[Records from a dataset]

........

theorem Template.mem_newSlices {t old : Template} {i : Nat} : i ∈ t.newSlices old ↔ i ∈ t.slices ∧ i ∉ old.slices := by
  simp [Template.newSlices, Template.beyond]

theorem Template.mem_newChans {t old : Template} {k : Nat} : k ∈ t.newChans old ↔ k ∈ t.chans ∧ k ∉ old.chans := by
  simp [Template.newChans, Template.beyond]

/-- Flag groups, and request entries, that an apply newly grants hold nothing of their earlier holder. -/
def State.dropFlags (s : State) (gs : List Nat) : State := s.withFlags (s.flags.filter (fun e => !gs.contains (e.1 / 16)))
def State.dropReqs (s : State) (t old : Template) : State :=
  s.withReqs (s.reqs.filter (fun e => !(t.hasReq e.1 && !old.hasReq e.1)))

theorem State.zeroGrants_eq (s : State) (old t : Template) : s.zeroGrants old t =
    ((t.newChans old).foldl State.zeroChan ((t.newSlices old).foldl State.zeroSlice
      (((t.newClusters old).foldl State.zeroCluster
        (s.dropEarlier (t.newClusters old) (t.newSlices old) (t.newChans old))).dropFlags (t.newGroups old)))).dropReqs
      t old := rfl

/-- What stays of a cluster that is newly granted. -/
def Cluster.zeroed (x : Cluster) : Cluster :=
  { rcSize := x.rcSize, cyc := x.cyc, left := x.left, stretch := x.stretch, freeAt := x.freeAt }

theorem State.zeroCluster_frame (s : State) (c : Nat) :
    ∃ i, s.zeroCluster c = (s.modCluster c Cluster.zeroed).withInteg i ∧ i.waitRows = s.integ.waitRows := ⟨_, rfl, rfl⟩

/-- Zeroing clusters changes those alone, and the errors stored in them. -/
theorem State.foldl_zeroCluster (cs : List Nat) (s : State) : ∃ x i,
    cs.foldl State.zeroCluster s = (s.withClusters x).withInteg i ∧ i.waitRows = s.integ.waitRows
      ∧ ∀ c, sget {} x c = if c ∈ cs then (s.cluster c).zeroed else s.cluster c := by
  induction cs generalizing s with
  | nil => exact ⟨s.clusters, s.integ, rfl, rfl, fun _ => rfl⟩
  | cons a cs ih =>
    obtain ⟨i', e', hw'⟩ := s.zeroCluster_frame a
    obtain ⟨x, i, e, hw, hx⟩ := ih (s.zeroCluster a)
    rw [e'] at e hw hx
    refine ⟨x, i, by rw [List.foldl_cons, e', e]; rfl, hw.trans hw', fun c => ?_⟩
    have first := s.cluster_modCluster a c Cluster.zeroed
    rw [hx]
    refine (congrArg (fun y : Cluster => if c ∈ cs then y.zeroed else y) first).trans ?_
    by_cases hca : c = a
    · subst hca
      simp [Cluster.zeroed]
    · simp [hca]

/-- Zeroing case slices changes the case store alone, and the errors stored in it. -/
theorem State.foldl_zeroSlice (is : List Nat) (s : State) : ∃ m i,
    is.foldl State.zeroSlice s = (s.withCaseMem m).withInteg i ∧ i.waitRows = s.integ.waitRows
      ∧ ∀ b, mget m b = if b / 2 ^ 28 ∈ is then 0 else mget s.caseMem b := by
  induction is generalizing s with
  | nil => exact ⟨s.caseMem, s.integ, rfl, rfl, fun _ => rfl⟩
  | cons a is ih =>
    obtain ⟨m, i, e, hw, hm⟩ := ih (s.zeroSlice a)
    refine ⟨m, i, e, hw, fun b => ?_⟩
    have first : mget (s.zeroSlice a).caseMem b = _ := mget_mzero_block s.caseMem a b
    rw [hm, first]
    by_cases hb : b / 2 ^ 28 = a
    · simp only [hb, List.mem_cons, true_or, if_true, ite_self]
    · simp only [hb, List.mem_cons, false_or, if_false]

/-- Zeroing channels changes stack memory and channels alone, and what retirements reach; where no row waits for memory
mode it retires none. -/
structure ZeroesChans (s u : State) (ks : List Nat) : Prop where
  stack : ∀ b, mget u.stackMem b = if chanOfPa b ∈ ks then 0 else mget s.stackMem b
  state : ∀ k, (u.chan k).state = if k ∈ ks then .memory else (s.chan k).state
  clusters : u.clusters = s.clusters
  caseMem : u.caseMem = s.caseMem
  flags : u.flags = s.flags
  reqs : u.reqs = s.reqs
  parts : u.parts = s.parts
  scus : u.scus = s.scus
  time : u.time = s.time
  stage : u.stage = s.stage
  quiet : s.integ.waitRows = [] → u.integ.waitRows = [] ∧ u.regs = s.regs ∧ u.hostMem = s.hostMem ∧ u.host = s.host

........

▶ _DESCRIPTION OF THE TASK_
Nothing beyond the line that contains "def Cluster.zeroed (x" belongs in the answer; reproduce the entries exactly from their first line through it.

▶ _RESPONSE AREA_
theorem Template.mem_newSlices {t old : Template} {i : Nat} : i ∈ t.newSlices old ↔ i ∈ t.slices ∧ i ∉ old.slices := by
  simp [Template.newSlices, Template.beyond]

theorem Template.mem_newChans {t old : Template} {k : Nat} : k ∈ t.newChans old ↔ k ∈ t.chans ∧ k ∉ old.chans := by
  simp [Template.newChans, Template.beyond]

/-- Flag groups, and request entries, that an apply newly grants hold nothing of their earlier holder. -/
def State.dropFlags (s : State) (gs : List Nat) : State := s.withFlags (s.flags.filter (fun e => !gs.contains (e.1 / 16)))
def State.dropReqs (s : State) (t old : Template) : State :=
  s.withReqs (s.reqs.filter (fun e => !(t.hasReq e.1 && !old.hasReq e.1)))

theorem State.zeroGrants_eq (s : State) (old t : Template) : s.zeroGrants old t =
    ((t.newChans old).foldl State.zeroChan ((t.newSlices old).foldl State.zeroSlice
      (((t.newClusters old).foldl State.zeroCluster
        (s.dropEarlier (t.newClusters old) (t.newSlices old) (t.newChans old))).dropFlags (t.newGroups old)))).dropReqs
      t old := rfl

/-- What stays of a cluster that is newly granted. -/
def Cluster.zeroed (x : Cluster) : Cluster :=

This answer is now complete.